PROBLEM DETAILS:
Lines to return, exactly: from the line with "State.reset.draws = 0 := rfl" to the line with "theorem State.respond_history (s" in the entries below, both included.
════════════════════
-- ==== Sys2Proof/Laws/State.lean ====
section
/-! SUPPORT. One lemma for each field of the state under each update. -/

namespace Sys2Proof.Machine

@[simp] theorem State.reset_pending : State.reset.pending = [] := rfl
@[simp] theorem State.reset_history : State.reset.history = [] := rfl
@[simp] theorem State.reset_draws : State.reset.draws = 0 := rfl

@[simp] theorem State.respond_pending (s : State) (i : Instr) (z : Word) : (s.respond i z).pending = s.pending := rfl
@[simp] theorem State.respond_history (s : State) (i : Instr) (z : Word) :
    (s.respond i z).history = s.history ++ [{ command := i, response := z }] := rfl
@[simp] theorem State.respond_draws (s : State) (i : Instr) (z : Word) : (s.respond i z).draws = s.draws := rfl

@[simp] theorem State.respondDraw_pending (s : State) (i : Instr) : (s.respondDraw i).pending = s.pending := rfl
@[simp] theorem State.respondDraw_history (s : State) (i : Instr) :
    (s.respondDraw i).history = s.history ++ [{ command := i, response := Config.draw s.draws i }] := rfl
@[simp] theorem State.respondDraw_draws (s : State) (i : Instr) : (s.respondDraw i).draws = s.draws + 1 := rfl

@[simp] theorem State.accept_pending (s : State) : s.accept.pending = s.pending.tail := rfl
@[simp] theorem State.accept_history (s : State) : s.accept.history = s.history := rfl
@[simp] theorem State.accept_draws (s : State) : s.accept.draws = s.draws := rfl

@[simp] theorem State.present_pending (s : State) (cmd : CommandWord) :
    (s.present cmd).pending = s.pending ++ [cmd] := rfl
@[simp] theorem State.present_history (s : State) (cmd : CommandWord) : (s.present cmd).history = s.history := rfl
@[simp] theorem State.present_draws (s : State) (cmd : CommandWord) : (s.present cmd).draws = s.draws := rfl

@[simp] theorem State.presentNext_pending (s : State) (cmd : CommandWord) :
    (s.presentNext cmd).pending = cmd :: s.pending := rfl
@[simp] theorem State.presentNext_history (s : State) (cmd : CommandWord) :
    (s.presentNext cmd).history = s.history := rfl
@[simp] theorem State.presentNext_draws (s : State) (cmd : CommandWord) : (s.presentNext cmd).draws = s.draws := rfl

@[simp] theorem State.assertReset_pending (s : State) : s.assertReset.pending = [] := rfl
@[simp] theorem State.assertReset_history (s : State) : s.assertReset.history = s.history := rfl
@[simp] theorem State.assertReset_draws (s : State) : s.assertReset.draws = s.draws := rfl

@[simp] theorem State.withFetchWord_pending (s : State) (nbits w : Nat) :
    (s.withFetchWord nbits w).pending = tableCommand nbits w :: s.pending := rfl
@[simp] theorem State.withFetchWord_history (s : State) (nbits w : Nat) :
    (s.withFetchWord nbits w).history = s.history := rfl
@[simp] theorem State.withFetchWord_draws (s : State) (nbits w : Nat) :
    (s.withFetchWord nbits w).draws = s.draws := rfl

end Sys2Proof.Machine
end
════════════════════
TASK RESPONSE:
@[simp] theorem State.reset_draws : State.reset.draws = 0 := rfl

@[simp] theorem State.respond_pending (s : State) (i : Instr) (z : Word) : (s.respond i z).pending = s.pending := rfl
@[simp] theorem State.respond_history (s : State) (i : Instr) (z : Word) :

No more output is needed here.